Quatre ans et puis s’en va. De 2014 à 2018, Adreian Payne dispute 99 de ses 107 matchs NBA sous le maillot des Wolves. Son année rookie est sa meilleure saison, avec des moyennes de 6.7 points à 41% au tir et 5.1 rebonds en 32 rencontres. En 2017, sous two-way contract avec le Magic, il se fracture le quatrième métacarpe de la main. Cette opportunité était pour lui la dernière en NBA. Il prend la direction du Panathinaikos où il remportera son premier trophée en carrière, le championnat de Grèce 2018. S’ensuit un passage en Chine pour y faire gonfler les stats, puis un retour au Pana et cette fameuse signature à l’ASVEL en mars 2019. À son arrivée, il livre une superbe interview à Buzzer, l’émission de RMC Sport. Son discours, altruiste, défait le sens commun accolé aux joueurs américains du championnat de France. Il s’est renseigné, n’est pas venu pour briller en solitaire, et exprime ses vœux d’intégration : « L’équipe est déjà bien en place et n’a pas besoin d’un joueur qui ferait des choses extraordinaires. Juste un gars qui s’intègre facilement et est un bon coéquipier ».
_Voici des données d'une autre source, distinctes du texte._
-- ==== Sys2Proof/Tests/Slice0.lean ====
section
/-!
SUPPORT. The model's own tests. Every expected value is the spec's: a vector of spec/95_test_vectors.md
(named in the test), an encoding of spec/30_encoding.md, or the reset table R32. Then, for every
obligation with hypotheses, a concrete state and operands that meet all of them together.
-/

namespace Sys2Proof.Tests

open Sys2Proof Sys2Proof.Machine

/-! ## Helpers -/

/-- An error payload. The vectors of the spec name several; the type may have no other (assumption 2). -/
def e₀ : ErrT := ⟨0, .inl rfl⟩

/-- A block whose unit R has these registers and these source answers ready. -/
def readerAt (cur : Position) (byte : Option Byte) (eos : Bool) (answers : List SourceAnswer) : State :=
  { r := { ReaderUnit.reset with cur := cur, byte := byte, eos := eos, answers := answers }
    w := { WriterUnit.reset with policy := .hold }
    inputs := [] }

/-- A block whose unit W has this policy, these registers and these sink answers ready. -/
def writerAt (policy : SinkFailPolicy) (cur : Position) (acc : Byte) (answers : List SinkAnswer) : State :=
  { r := ReaderUnit.reset
    w := { WriterUnit.reset with cur := cur, acc := acc, answers := answers, policy := policy }
    inputs := [] }

/-- The state with these inputs to come. -/
def withInputs (ins : List Input) (s : State) : State := { s with inputs := ins }

/-- An outcome is a next state that passes a check. -/
def passes (o : Host.Outcome State Fault Refusal) (check : State → Bool) : Bool :=
  match o with
  | .next t => check t
  | .fault _ => false
  | .refused _ => false

/-- An outcome is this refusal. -/
def refusedAs (o : Host.Outcome State Fault Refusal) (w : Refusal) : Bool :=
  match o with
  | .next _ => false
  | .fault _ => false
  | .refused v => v = w

/-- Unit R answered exactly these responses and stands at these registers. -/
def readerIs (responses : List Response) (cur : Position) (byte : Option Byte) (eos : Bool)
    (transactions : Nat) (t : State) : Bool :=
  t.r.responses = responses ∧ t.r.cur = cur ∧ t.r.byte = byte ∧ t.r.eos = eos ∧
    t.r.log.length = transactions

/-- Unit W answered exactly these responses and stands at these registers. -/
def writerIs (responses : List Response) (cur : Position) (acc : Byte) (sink : List Byte)
    (transactions : Nat) (t : State) : Bool :=
  t.w.responses = responses ∧ t.w.cur = cur ∧ t.w.acc = acc ∧ t.w.sinkOutput = sink ∧
    t.w.log.length = transactions

/-! ## WellFormed: each check refuses an ill-formed term -/

theorem long_buffer_refused {buf : List Byte} (h : buf.length = 2 ^ 63) :
    (Instr.writebits 1 buf).wellFormed = false ∧ (AsmLine.writebits 1 buf).wellFormed = false := by
  simp only [Instr.wellFormed, AsmLine.wellFormed, h]; decide

theorem test_wellFormed_refuses_long_buffer :
    (Instr.writebits 1 (List.replicate (2 ^ 63) 0)).wellFormed = false :=
  (long_buffer_refused List.length_replicate).1

theorem test_wellFormed_accepts_buffer : (Instr.writebits 12 [0x92, 0x55]).wellFormed = true := by decide

theorem test_asm_refuses_large_count : (AsmLine.readbits (2 ^ 63)).wellFormed = false := by decide

theorem test_asm_refuses_small_count : (AsmLine.readbits (-2 ^ 63 - 1)).wellFormed = false := by decide

theorem test_asm_refuses_large_bit : (AsmLine.writebit (2 ^ 63)).wellFormed = false := by decide

theorem test_asm_refuses_small_bit : (AsmLine.writebit (-2 ^ 63 - 1)).wellFormed = false := by decide

theorem test_asm_refuses_large_write_count : (AsmLine.writebits (2 ^ 63) []).wellFormed = false := by decide

theorem test_asm_refuses_small_write_count :
    (AsmLine.writebits (-2 ^ 63 - 1) []).wellFormed = false := by decide

theorem test_asm_refuses_long_buffer :
    (AsmLine.writebits 1 (List.replicate (2 ^ 63) 0)).wellFormed = false :=
  (long_buffer_refused List.length_replicate).2

theorem test_asm_accepts_the_least_count : (AsmLine.readbits (-2 ^ 63)).wellFormed = true := by decide

/-! ## Decode: words written out from R71 and R74, and each reject -/

/-- VE9: format N ignores `a` and `len`. -/
theorem test_decode_readbit :
    decode .unitR ⟨0x01_0000000000001234_0000000000000005#136, []⟩ = .instr .readbit := by decide

/-- P2's first line. -/
theorem test_decode_readbits :
    decode .unitR ⟨0x02_0000000000000003_0000000000000000#136, []⟩ = .instr (.readbits 3) := by decide

/-- R73: format A ignores `len` and a payload. -/
theorem test_decode_writebit :
    decode .unitW ⟨0x81_FFFFFFFFFFFFFFFF_0000000000000007#136, [1]⟩ =
      .instr (.writebit 0xFFFFFFFFFFFFFFFF) := by decide

/-- VE10. -/
theorem test_decode_writebits :
    decode .unitW ⟨0x82_000000000000000C_0000000000000002#136, [0x92, 0x55]⟩ =
      .instr (.writebits 12 [0x92, 0x55]) := by decide

theorem test_decode_flush :
    decode .unitW ⟨0x83_0000000000000000_0000000000000000#136, []⟩ = .instr .flush := by decide

theorem test_decode_flushones :
    decode .unitW ⟨0x84_0000000000000000_0000000000000000#136, []⟩ = .instr .flushones := by decide

/-- VE1, VE2. -/
theorem test_decode_refuses_function_zero :
    decode .unitR ⟨packHeader 0x00 0 0, []⟩ = .reject .undefinedFunction ∧
    decode .unitW ⟨packHeader 0x80 0 0, []⟩ = .reject .undefinedFunction := by decide

/-- VE3, VE4. -/
theorem test_decode_refuses_the_other_unit :
    decode .unitR ⟨packHeader 0x81 1 0, []⟩ = .reject .wrongUnit ∧
    decode .unitW ⟨packHeader 0x01 0 0, []⟩ = .reject .wrongUnit := by decide

/-- VE5, VE8. -/
theorem test_decode_refuses_reserved_bits :
    decode .unitR ⟨packHeader 0x11 0 0, []⟩ = .reject .reservedBits ∧
    decode .unitW ⟨packHeader 0xC2 0xC 0, []⟩ = .reject .reservedBits := by decide

/-- VE6, VE7. -/
theorem test_decode_refuses_undefined_functions :
    decode .unitW ⟨packHeader 0x85 0 0, []⟩ = .reject .undefinedFunction ∧
    decode .unitR ⟨packHeader 0x03 0 0, []⟩ = .reject .undefinedFunction := by decide

theorem test_decode_refuses_length_beyond_range :
    decode .unitW ⟨packHeader 0x82 1 0x8000000000000000, []⟩ = .reject .lenOutOfRange := by decide

theorem test_decode_refuses_wrong_payload :
    decode .unitW ⟨packHeader 0x82 8 2, [0x92]⟩ = .reject .payloadLength := by decide

/-- R81: `READBITS -1` gives a = 0xFFFFFFFFFFFFFFFF. -/
theorem test_assemble_negative_count :
    assemble (.readbits (-1)) = ⟨0x02_FFFFFFFFFFFFFFFF_0000000000000000#136, []⟩ := by decide

/-- P5's first line. -/
theorem test_assemble_writebits :
    assemble (.writebits 13 [0xDE, 0xAD]) =
      ⟨0x82_000000000000000D_0000000000000002#136, [0xDE, 0xAD]⟩ := by decide
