/-- The decoder rejects for one reason only, and names the word (R88). -/
theorem reject_of_decode_eq_error {w : InsnWord} {r : DecodeReject} (h : decode w = .error r) : r = .notInScope w := by
  simp only [decode] at h
  split_ifs at h
  cases h
  rfl

theorem decode_eq_error_iff {w : InsnWord} : decode w = .error (.notInScope w) ↔ ∀ i, decode w ≠ .ok i := by
  cases h : decode w with
  | ok i => simp
  | error r => simp [reject_of_decode_eq_error h]

/-! ### The word layout (30_encoding.md R85) -/

/-- The mask and the operand field leave no bit of a word free. -/
theorem eq_of_insnMask_of_rt {v w : InsnWord} (hm : v &&& insnMask = w &&& insnMask)
    (hrt : v.extractLsb' 0 5 = w.extractLsb' 0 5) : v = w := by
  have hmask : ∀ b < 32, insnMask.getLsbD b = decide (5 ≤ b) := by decide
  refine BitVec.eq_of_getLsbD_eq fun b hb => ?_
  by_cases h5 : b < 5
  · simpa [h5] using congrArg (BitVec.getLsbD · b) hrt
  · have h5' : 5 ≤ b := by omega
    simpa [hmask b hb, h5'] using congrArg (BitVec.getLsbD · b) hm

/-- The encoder puts each field of R85 at its place. -/
theorem carriesTuple_sysMoveWord (k : AccessKind) (n : AccessorName) (f : BitVec 5) :
    CarriesTuple (sysMoveWord k n f) k.bitL 0b11#2 n.op1 0b1010#4 n.crm 0b001#3 f := by
  unfold CarriesTuple
  revert f; cases k <;> cases n <;> decide

/-! ### The statements on encoding -/

/-- Settles O1: the mask leaves the match value of the row, and the field of a well-formed operand names it again. -/
theorem decodeOfEncodeIsIdentity : Obligations.DecodeOfEncodeIsIdentity := fun _ hwf => decode_encode hwf

/-- Settles O2: the word and the encoding of what it decodes to agree under the mask and in `Rt`. -/
theorem encodeOfDecodeIsIdentity : Obligations.EncodeOfDecodeIsIdentity := by
  intro w i h
  obtain ⟨hm, ht⟩ := decode_eq_ok_iff.mp h
  have hwf : i.operand.WellFormed := ht ▸ XReg.ofField_wellFormed _
  refine ⟨eq_of_insnMask_of_rt ?_ ?_, hwf⟩
  · rw [encode, sysMoveWord_and_insnMask, sysMoveWord_zero_eq_matchValue, hm]
  · rw [encode, sysMoveWord_rt, ht, XReg.toField_ofField]

/-- Settles O3: each row by the decoder's rule; where no row matches, the one rejection. -/
theorem maskAndMatchDecideTheInstruction : Obligations.MaskAndMatchDecideTheInstruction := fun _ _ =>
  ⟨decode_eq_ok_iff, decode_eq_ok_iff, decode_eq_ok_iff, decode_eq_ok_iff, decode_eq_ok_iff, decode_eq_ok_iff,
    decode_eq_error_iff.symm⟩
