-- ==== Sys2Proof/Machine/Step.lean ====
section
/-! DEFINITION. One step of the machine: one atomic step of one agent (00_scope.md R16, 20_memory.md R72). -/

namespace Sys2Proof.Machine

/-- One step: the next input selects what is done; a command's atomic step is `exec` of it. -/
def step (s : State) : Host.Outcome State Fault Refusal :=
  match fetch s with
  | .command i s' => exec i s'
  | .taken s' => .next s'
  | .fault f => .fault f
  | .refused r => .refused r

/-- The state with a command word as the next input: the host's write of it to CTRL (log entry 3). -/
def State.withFetchWord (s : State) (nbits w : Nat) : State :=
  placeCommandWord (BitVec.ofNat 32 (w % 2 ^ nbits)) s

end Sys2Proof.Machine
end

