-- ==== Sys2Proof/Laws/Results.lean ====
section
/-! SUPPORT. The truncation and the formatter as numbers, the result registers as bytes, and what each completion is when
its operands are legal. -/

namespace Sys2Proof.Machine

/-! ### Bytes held in registers -/

theorem wordsBytes_be32_20 (D : List Byte) (h : D.length = 20) :
    wordsBytes [be32 D 0, be32 D 4, be32 D 8, be32 D 12, be32 D 16] = D := by
  match D, h with
  | [_, _, _, _, _, _, _, _, _, _, _, _, _, _, _, _, _, _, _, _], _ => simp [wordsBytes, be32, be4_append]

theorem wordsBytes_be32_12 (C : List Byte) (h : C.length = 12) : wordsBytes [be32 C 0, be32 C 4, be32 C 8] = C := by
  match C, h with
  | [_, _, _, _, _, _, _, _, _, _, _, _], _ => simp [wordsBytes, be32, be4_append]

/-- Byte i of a list of words is byte `i mod 4` of word `i / 4` (R34, R38, R42). -/
theorem wordsBytes_get (ws : List Word) (i : Nat) :
    (wordsBytes ws)[i]? = (ws[i / 4]?).bind fun w => (be4 w)[i % 4]? := by
  induction ws generalizing i with
  | nil => simp [wordsBytes]
  | cons w ws ih =>
    have e : wordsBytes (w :: ws) = be4 w ++ wordsBytes ws := by simp [wordsBytes]
    rw [e]
    by_cases h : i < 4
    · rw [List.getElem?_append_left (by simpa using h)]
      have h1 : i / 4 = 0 := by omega
      have h2 : i % 4 = i := by omega
      simp [h1, h2]
    · rw [List.getElem?_append_right (by simpa using h), be4_length, ih]
      obtain ⟨k, rfl⟩ : ∃ k, i = k + 4 := ⟨i - 4, by omega⟩
      simp

theorem be4_be32 (S : List Byte) (i r : Nat) (hr : r < 4) : (be4 (be32 S i))[r]? = some (S.getD (i + r) 0) := by
  unfold be32; rw [be4_append]
  have : r = 0 ∨ r = 1 ∨ r = 2 ∨ r = 3 := by omega
  rcases this with rfl | rfl | rfl | rfl <;> rfl

theorem be32_toNat (D : List Byte) (i : Nat) : (be32 D i).toNat = be32Value D i := by
  have h1 := (D.getD (i + 1) 0).isLt
  have h2 := (D.getD (i + 2) 0).isLt
  have h3 := (D.getD (i + 3) 0).isLt
  simp only [be32, be32Value, BitVec.toNat_append, Nat.shiftLeft_eq]
  rw [Nat.mul_comm _ (2 ^ 8), Nat.mul_comm _ (2 ^ 8), Nat.mul_comm _ (2 ^ 8), ← Nat.two_pow_add_eq_or_of_lt h1,
    ← Nat.two_pow_add_eq_or_of_lt h2, ← Nat.two_pow_add_eq_or_of_lt h3]
  omega

/-! ### Truncation (R140 to R142) -/

theorem truncOffset_toNat (D : List Byte) : (truncOffset D).toNat = offsetOf D := by
  simp [truncOffset, offsetOf, BitVec.extractLsb'_toNat]

theorem truncValue_toNat (D : List Byte) : (truncValue D).toNat = truncatedOf D := by
  rw [truncValue, BitVec.toNat_and, truncOffset_toNat, be32_toNat, truncatedOf]
  exact Nat.and_two_pow_sub_one_eq_mod _ 31

theorem truncatedOf_lt (D : List Byte) : truncatedOf D < 2 ^ 31 := Nat.mod_lt _ (by decide)

theorem reduceCode_eq (D : List Byte) (d : Nat) : reduceCode (truncValue D) d = truncatedOf D % 10 ^ d := by
  rw [reduceCode, truncValue_toNat]

/-! ### Decimal rendering (R14, R143) -/

theorem digit_toNat (x : Nat) : (BitVec.ofNat 8 (0x30 + x % 10)).toNat = 0x30 + x % 10 := by
  simp; omega

theorem dec_digits (n d : Nat) : ∀ b ∈ dec n d, 0x30 ≤ b.toNat ∧ b.toNat ≤ 0x39 := by
  intro b hb
  simp only [dec, List.mem_map] at hb
  obtain ⟨i, -, rfl⟩ := hb
  rw [digit_toNat]; omega

/-- One digit more: the last is `n mod 10`, the rest are those of `n / 10`. -/
theorem dec_succ (n d : Nat) : dec n (d + 1) = dec (n / 10) d ++ [BitVec.ofNat 8 (0x30 + n % 10)] := by
  simp only [dec, List.range_succ, List.map_append, List.map_cons, List.map_nil]
  congr 1
  · apply List.map_congr_left
    intro i hi
    have : d + 1 - 1 - i = (d - 1 - i) + 1 := by have := List.mem_range.mp hi; omega
    rw [this, pow_succ, Nat.mul_comm, Nat.div_div_eq_div_mul]
  · simp

theorem decimalValue_append (a : List Byte) (b : Byte) :
    decimalValue (a ++ [b]) = 10 * decimalValue a + (b.toNat - 0x30) := by
  simp [decimalValue]

theorem decimalValue_dec (d : Nat) : ∀ n, decimalValue (dec n d) = n % 10 ^ d := by
  induction d with
  | zero => intro n; simp [dec, decimalValue, Nat.mod_one]
  | succ d ih =>
    intro n
    rw [dec_succ, decimalValue_append, ih, digit_toNat, pow_succ, Nat.mul_comm (10 ^ d), Nat.mod_mul]
    omega

theorem codeBuffer_length (code d : Nat) (h : d ≤ 10) : (codeBuffer code d).length = 12 := by
  simp [codeBuffer]; omega

/-! ### The result registers -/

theorem storeDigest_bytes (D : List Byte) (s : State) (h : D.length = 20) : (storeDigest D s).digestBytes = D :=
  wordsBytes_be32_20 D h

theorem writeTruncResults_off_toNat (D : List Byte) (d : Nat) (s : State) :
    (writeTruncResults (truncFormat D d) s).truncOff.toNat = offsetOf D := truncOffset_toNat D

theorem writeTruncResults_trunc_toNat (D : List Byte) (d : Nat) (s : State) :
    (writeTruncResults (truncFormat D d) s).trunc.toNat = truncatedOf D := by
  simp only [writeTruncResults_trunc, truncFormat, BitVec.toNat_setWidth, truncValue_toNat]
  exact Nat.mod_eq_of_lt (truncatedOf_lt D)

theorem writeTruncResults_codeVal_toNat (D : List Byte) (d : Nat) (s : State) :
    (writeTruncResults (truncFormat D d) s).codeVal.toNat = truncatedOf D % 10 ^ d := by
  simp only [writeTruncResults_codeVal, truncFormat, reduceCode_eq, BitVec.toNat_ofNat]
  have := truncatedOf_lt D
  have := Nat.mod_le (truncatedOf D) (10 ^ d)
  omega

theorem writeTruncResults_codeChars (D : List Byte) (d : Nat) (s : State) (h : d ≤ 10) :
    (writeTruncResults (truncFormat D d) s).codeChars = codeBuffer (truncatedOf D % 10 ^ d) d := by
  rw [← reduceCode_eq]
  exact wordsBytes_be32_12 _ (codeBuffer_length _ _ h)

/-! ### Completions -/

theorem keyLegal_iff (s : State) : s.keyLegal = true ↔ KeyLenLegal s := by
  unfold State.keyLegal KeyLenLegal; exact decide_eq_true_iff

theorem digitsLegal_iff (s : State) : s.digitsLegal = true ↔ DigitsLegal s := by
  unfold State.digitsLegal DigitsLegal; exact decide_eq_true_iff

theorem completeHmac_ok (s : State) (ie : Bool) (hk : s.keyLegal = true) :
    completeOf (.hmac ie) s = finish errNone (storeDigest s.hmacDigest s) := by
  simp [completeOf, completeHmac, hk]

theorem completeGen_ok (s : State) (ie : Bool) (hk : s.keyLegal = true) (hd : s.digitsLegal = true) :
    completeOf (.gen ie) s =
      finish errNone (writeTruncResults (truncFormat s.hmacDigest s.digitCount) (storeDigest s.hmacDigest s)) := by
  simp [completeOf, completeGen, hk, hd]

theorem completeTrunc_ok (s : State) (ie : Bool) (hd : s.digitsLegal = true) :
    completeOf (.trunc ie) s = finish errNone (writeTruncResults (truncFormat s.digestBytes s.digitCount) s) := by
  simp [completeOf, completeTrunc, hd]

theorem completeOf_port (i : Instr) (s : State) : (completeOf i s).port = s.port := by
  have h := congrArg State.port (completeOf_frame i s); exact h

theorem completeOf_ie (i : Instr) (s : State) : (completeOf i s).ie = s.ie := by
  have h := congrArg State.ie (completeOf_frame i s); exact h

theorem completeOf_wovr (i : Instr) (s : State) : (completeOf i s).wovr = s.wovr := by
  have h := congrArg State.wovr (completeOf_frame i s); exact h

theorem completeOf_rdata (i : Instr) (s : State) : (completeOf i s).rdata = s.rdata := by
  have h := congrArg State.rdata (completeOf_frame i s); exact h

theorem completeOf_draws (i : Instr) (s : State) : (completeOf i s).draws = s.draws := by
  have h := congrArg State.draws (completeOf_frame i s); exact h

/-- Every completion ends with a code of R230. -/
theorem completeOf_errCode_le (i : Instr) (s : State) : (completeOf i s).errCode.toNat ≤ 3 := by
  cases i <;> simp only [completeOf, completeReserved, completeGen, completeHmac, completeTrunc, completeZeroize] <;>
    (repeat' split) <;> simp [CmdError.code, errNone]

/-- A completion reads neither IE, DONE, WOVR, the read output, the draw count, the port nor the turn: it leaves them, or
their fixed values, whatever they are. -/
theorem completeOf_congr (i j : Instr) (hij : i.code = j.code) (s t : State)
    (h : t = { s with ie := t.ie, done := t.done, wovr := t.wovr, rdata := t.rdata, draws := t.draws, port := t.port,
                      turn := t.turn }) :
    completeOf i t = { completeOf j s with
      ie := t.ie, wovr := t.wovr, rdata := t.rdata, draws := t.draws, port := t.port, turn := t.turn } := by
  generalize t.ie = x1 at *
  generalize t.done = x2 at *
  generalize t.wovr = x3 at *
  generalize t.rdata = x4 at *
  generalize t.draws = x5 at *
  generalize t.port = x6 at *
  generalize t.turn = x7 at *
  subst h
  cases i <;> cases j <;> first | (exfalso; revert hij; simp [Instr.code]; done) | skip
  all_goals simp only [completeOf, completeReserved, completeGen, completeHmac, completeTrunc, completeZeroize]
  all_goals try rfl
  · change (if s.keyLegal then (if s.digitsLegal then _ else _) else _) = _
    cases s.keyLegal <;> cases s.digitsLegal <;> rfl
  · change (if s.keyLegal then _ else _) = _
    cases s.keyLegal <;> rfl
  · change (if s.digitsLegal then _ else _) = _
    cases s.digitsLegal <;> rfl

end Sys2Proof.Machine
end

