-- ==== Sys2Proof/Laws/Step.lean ====
section
/-! SUPPORT. Everything a step can do, said once: each claim about all steps goes through `step_cases`. -/

namespace Sys2Proof.Machine

theorem step_eq_of_fetch (s t : State) (h : fetch s = fetch t) : step s = step t := by
  unfold step; rw [h]

/-- A host write ends in BusWrite, whether it is a command word or not (R61, R63, R64). -/
theorem step_of_hostWrite (s u : State) (w : BitVec 8) (v : Word) (hf : fetch s = hostAccess (.write w v) u)
    (ht : u.turn = .host) : step s = .next (busWrite w v u) := by
  obtain ⟨i, hd, rfl, e⟩ | e := hostAccess_write w v u
  · rw [step_of_command s _ _ (hf.trans e), exec_start _ _ ht, ← ctrlWrite_decode v i _ hd]; rfl
  · exact step_of_taken s _ (hf.trans e)

/-- A step that answers a next state is: a completion of the Core; a turn the Core has no step for; a reset; a read; or a
host write. -/
theorem step_cases (s t : State) (h : step s = .next t) :
    (s.phase = .busy ∧ s.nextIsCore = true ∧
      ∃ p, t = completeOf (instrOfCode s.pendingCmd s.ie) { s with port := p, turn := .core }) ∨
    (s.phase = .idle ∧ s.nextIsCore = true ∧ ∃ p, t = { s with port := p }) ∨
    (s.nextIsReset = true ∧ ∃ p, t = resetBlock { s with port := p }) ∨
    (∃ w p, t = performRead w { s with port := p, turn := .host }) ∨
    (∃ w v p, s.nextWrite = some (w, v) ∧ t = busWrite w v { s with port := p, turn := .host }) := by
  have access : ∀ (a : Access) (p : List Event), fetch s = hostAccess a { s with port := p, turn := .host } →
      (∀ w v, a = .write w v → s.nextWrite = some (w, v)) →
      (∃ w p, t = performRead w { s with port := p, turn := .host }) ∨
        (∃ w v p, s.nextWrite = some (w, v) ∧ t = busWrite w v { s with port := p, turn := .host }) := by
    intro a p hf hw
    cases a with
    | read w => rw [step_of_taken s _ hf] at h; cases h; exact .inl ⟨w, p, rfl⟩
    | write w v =>
      rw [step_of_hostWrite s _ w v hf rfl] at h; cases h
      exact .inr ⟨w, v, p, hw w v rfl, rfl⟩
  cases hp : s.port with
  | nil =>
    have hn : s.nextIsCore = true := by simp [State.nextIsCore, hp]
    obtain hq | hq := phase_cases s
    · rw [step_core_idle s hq hp] at h; cases h; exact .inr (.inl ⟨hq, hn, s.port, rfl⟩)
    · rw [step_core_busy s hq hp] at h; cases h; exact .inl ⟨hq, hn, _, rfl⟩
  | cons e rest =>
    have hf := fetch_cons s e rest hp
    cases e with
    | bus a => exact .inr (.inr (.inr (access a rest hf (by rintro w v rfl; simp [State.nextWrite, hp]))))
    | memRead addr n =>
      simp only [takeEvent, platformAccess] at hf
      cases hr : route addr n with
      | word w => rw [hr] at hf; exact .inr (.inr (.inr (access (.read w) rest hf (by simp))))
      | outside => rw [hr] at hf; rw [step_of_fault s _ hf] at h; cases h
      | nonWord => rw [hr] at hf; rw [step_of_refused s _ hf] at h; cases h
    | memWrite addr n v =>
      simp only [takeEvent, platformAccess] at hf
      cases hr : route addr n with
      | word w =>
        rw [hr] at hf
        exact .inr (.inr (.inr (access (.write w v) rest hf (by simp [State.nextWrite, hp, hr]))))
      | outside => rw [hr] at hf; rw [step_of_fault s _ hf] at h; cases h
      | nonWord => rw [hr] at hf; rw [step_of_refused s _ hf] at h; cases h
    | core =>
      have hn : s.nextIsCore = true := by simp [State.nextIsCore, hp]
      obtain hq | hq := phase_cases s
      · rw [step_core_turn_idle s rest hq hp] at h; cases h; exact .inr (.inl ⟨hq, hn, _, rfl⟩)
      · rw [step_core_turn_busy s rest hq hp] at h; cases h; exact .inl ⟨hq, hn, _, rfl⟩
    | reset =>
      rw [step_reset s rest hp] at h; cases h
      exact .inr (.inr (.inl ⟨by simp [State.nextIsReset, hp], _, rfl⟩))

/-! ### Runs -/

theorem run_succ_next (s t : State) (n : Nat) (h : step s = .next t) : core.run (n + 1) s = core.run n t := by
  have h' : core.step s = .next t := h
  simp only [Host.Core.run, h']

theorem run_one (s t : State) (h : step s = .next t) : core.run 1 s = .next t := run_succ_next s t 0 h

theorem run_two (s t u : State) (h : step s = .next t) (h' : step t = .next u) : core.run 2 s = .next u :=
  (run_succ_next s t 1 h).trans (run_one t u h')

end Sys2Proof.Machine
end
Mais son irrégularité pousse l’ASVEL à s’en séparer un an plus tard, malgré plusieurs cartons sous le maillot villeurbannais : 21 points en Playoffs face à Nanterre, 17 points et 8 rebonds contre l’Étoile rouge de Belgrade. Après Villeurbanne ? Un passage anecdotique en Turquie, puis une pige en Lituanie avec le club d’Utena. Le 15 février 2022, il dispute son dernier match de basket contre Nevezis-Optibet. Trois mois plus tard, dans la nuit du dimanche 8 mai au lundi 9, Adreian Payne est tué par balles en Floride.
Draymond Green is going to reflect on Adreian Payne and the Game 4 win on his podcast because of his heavy emotions. But Draymond announced he and his wife plan to donation $100,000 to a foundation in honor of Payne. pic.twitter.com/6hFgGTR4lc
— Mark Medina (@MarkG_Medina) May 10, 2022
Le basket-ball français perd un visage. Nombreux sont ceux qu’il a marqué de par sa domination physique et son inconstante facilité. Qu’il fasse bon voyage, Lacey Holsworth l’attend là-haut.